Soft robots with real-time volatile organic compound (VOC) perceptivity are promising for dynamic hazard detection. However, reconciling VOC-responsive actuation with an autonomous perception remains challenging. Inspired by Victoria amazonica, which blooms and closes with synchronous color change under environmental stimulations, we developed a solvatophore-induced solvatochromic-piezoelectric material by synthesizing a solvatochromic molecule-modified palygorskite-enhanced polyvinylidene difluoride and realized a VOC-responsive all-fiber actuator with solvatochromic and piezoelectric properties for cooperative visual and electrical perception of volatile organics.
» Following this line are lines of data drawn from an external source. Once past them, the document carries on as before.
-- ==== Sys2Proof/Machine/Husk.lean ====
section
/-! DEFINITION. Seeds as a feed brings them (R74 to R78, R245): husk fields, successors, checks, routes, and the lines that
reach the cores of joined tasks. -/

namespace Sys2Proof.Machine

/-! Husk fields (Table 3.13). -/

def hkSop (h : BitVec 128) : Nat := (h.extractLsb' 120 8).toNat
def hkOf (h : BitVec 128) : Husk := readHusk h
def hkLink (h : BitVec 128) : Int := signedOf 32 (h.extractLsb' 56 32).toNat
def hkPlen (h : BitVec 128) : Nat := (h.extractLsb' 40 16).toNat

/-- The address of the successor of a seed at A (R75). -/
def seedSuccessor (a : Nat) (h : BitVec 128) : Nat :=
  if hkLink h = 0 then (a + 256 * hkPlen h) % 2 ^ 57 else wrapTo 57 ((a : Int) + 256 * hkLink h)

/-- The payload bytes of a number of elements of a format (R151). -/
def payloadBytes (fmt n : Nat) : Nat := if fmt = 6 then n / 32 * 18 else (n * typeWidth fmt + 7) / 8

/-- The raw payload length that Table 12.5 requires. -/
def rawLength (sop : Nat) (h : Husk) : Nat :=
  let rows := 16 * h.rows16.toNat
  let cols := 16 * h.cols16.toNat
  let f := h.fmt.toNat
  match sop with
  | 1 => payloadBytes f (rows * cols)
  | 2 => payloadBytes f (rows * cols)
  | 3 => payloadBytes f cols
  | 4 => payloadBytes f cols
  | 5 => payloadBytes f (cols + 1)
  | 6 => 16
  | 7 => 0
  | 8 => 16
  | 9 => 8
  | 10 => 8
  | 11 => 16
  | 12 => 16
  | _ => payloadBytes f (rows * cols)

/-- The first check of Table 3.15 that a husk fails, 0 for none. -/
def huskCheck (x : BitVec 128) : Nat :=
  let sop := hkSop x
  let h := hkOf x
  if h.crc sop != h.hchk.toNat then 1
  else if !(1 ≤ sop && sop ≤ 13) then 2
  else if !seedFmtOk sop h.fmt.toNat || 2 ≤ h.comp.toNat || !seedCompOk sop h.comp.toNat then 3
  else if !routeOk h.rmode.toNat h.rsel.toNat then 4
  else if h.plen.toNat = 0 || (h.comp = 0#4 && 256 * h.plen.toNat - 16 < rawLength sop h) then 5
  else 0

/-- Whether a route names a core (Table 3.14). -/
def routeNames (h : Husk) (core : Nat) : Bool :=
  let sel := h.rsel.toNat
  let quad := core / 4
  match h.rmode.toNat with
  | 0 => core == sel
  | 1 => quad == sel
  | 2 => core / 128 == bitsOf sel 20 2 && bitsOf sel 15 5 ≤ quad % 32 && quad % 32 ≤ bitsOf sel 10 5 && sel.testBit (core % 4)
  | _ => core / 128 == bitsOf sel 20 2

/-! Feed card fields (Table 12.1). -/

def fcVbase (r : BitVec 512) : Nat := (r.extractLsb' 0 57).toNat
def fcLines (r : BitVec 512) : Nat := (r.extractLsb' 64 24).toNat + 1
def fcEntry (r : BitVec 512) : Nat := (r.extractLsb' 96 57).toNat
def fcM (r : BitVec 512) : Nat := (r.extractLsb' 160 9).toNat + 1
def fcAstrm1 (r : BitVec 512) : Nat := (r.extractLsb' 176 8).toNat
def fcBrec0 (r : BitVec 512) : Nat := (r.extractLsb' 184 6).toNat
def fcIdrec (r : BitVec 512) : Nat := (r.extractLsb' 192 6).toNat

/-- The place of a line of a rider's range, by its offset: its channel and line. -/
def lineOfOffset (r : Rider) (o : Nat) : Option (Nat × Nat) :=
  r.chans.findSome? fun e => (e.2.lines.find? fun l => l.2 == o).map fun l => (e.1, l.1)

/-- Whether a line holds an uncorrectable error, met already or at its next read. -/
def linePoisoned (s : State) (p : Nat × Nat) : Bool :=
  let pa := p.1 * 2 ^ 31 + 256 * p.2
  poisoned s pa 256 || (List.range 8).any fun i => tabFind s.latent (pa / 32 + i) == some false

/-- The reading of a line of a rider's range, or of what it writes to, by its offset (R365). -/
def Rider.view (r : Rider) (offset : Nat) : Nat := if r.plain.contains offset then 1 else r.part + 2
def Rider.viewDest (r : Rider) (offset : Nat) : Nat := if r.plainDest.contains offset then 1 else r.part + 2

/-- The line of a feed at an offset as it reaches the cores of the partition (R78, R249): bad seeds and uncorrectable
lines go to every core. -/
def seedLine (s : State) (r : Rider) (offset pa core : Nat) : SeedLine :=
  let x := viewRead s (r.view offset) pa 256
  let h := BitVec.ofNat 128 (x % 2 ^ 128)
  let unc := poisoned s pa 256
  let bad := if unc then 0 else huskCheck h
  let os := (List.range (max 1 (hkPlen h))).map (offset + ·)
  { va := (fcVbase r.card + 256 * offset) % 2 ^ 57, data := x, bad := bad, unc := unc
    named := unc || bad != 0 || routeNames (hkOf h) core
    xok := os.all fun o => fcLines r.card ≤ o || r.xbits.contains o
    clean := os.all fun o => (lineOfOffset r o).all fun p => !linePoisoned s p }

/-- Whether a task is joined to the feed that a rider is, or is a turn of. -/
def joinedTo (r : Rider) (task : Task) : Bool :=
  task.seed.joined && task.job == r.job && fcVbase task.seed.card == fcVbase r.card && fcLines task.seed.card == fcLines r.card

/-- A feed's line reaches every core of its partition that holds a joined task, of this feed or another (R76, R78, R245, R249). -/
def feedLine (s : State) (r : Rider) (offset pa : Nat) : State :=
  { s with cores := s.cores.map fun e =>
      if (s.partn r.part).quads.contains (quadOfCore e.1) && e.2.tasks.any fun x => x.2.seed.joined then (e.1, { e.2 with seedIn := e.2.seedIn ++ [seedLine s r offset pa e.1] }) else e }

/-- Whether a turn of a feed is the one of highest ticket aboard a channel that has a line still to pass (R245). -/
def highestTurn (s : State) (r : Rider) (ch : Nat) (line : Nat × Nat) : Bool :=
  s.riders.all fun e => e.2.parent != r.parent || e.2.standing || e.2.ticket ≤ r.ticket ||
    (tabFind e.2.chans ch).all fun x => !(x.admitted && !x.gone && x.todo.contains line)

/-- What a turn of a feed does as it passes a line of its range. -/
def feedAct (s : State) (r : Rider) (ch pa offset : Nat) : State :=
  if r.cancelled || !highestTurn s r ch (pa % 2 ^ 31 / 256, offset) then s else feedLine s r offset pa

end Sys2Proof.Machine
end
Under VOCs, the actuator exhibits bidirectional bending, obvious and stable color change, and characteristic piezoelectric output, allowing the identification of the type and concentration of the VOC. The solvatochromic-piezoelectric actuator demonstrates a large bending curvature of 4.63 cm^–1, an ultrafast response speed of up to 4.36 cm^–1 s^–1, and excellent stability of 1500 actuation cycles without fatigue, with synchronous VOC-induced piezoelectric output reflecting actuation conditions. VOC-responsive solvatochromic and piezoelectric sensing, manipulation, and robots were demonstrated as applications. The VOC-triggered soft robot demonstrates stable motion with synchronous piezoelectric output, capable of autonomously perceiving and responding to environmental VOC. This work presents a widely applicable interactive visual-electronic VOC detection strategy for safety, health, and environmental protection, which could also inspire the exploitation of high-performance responsive fiber materials.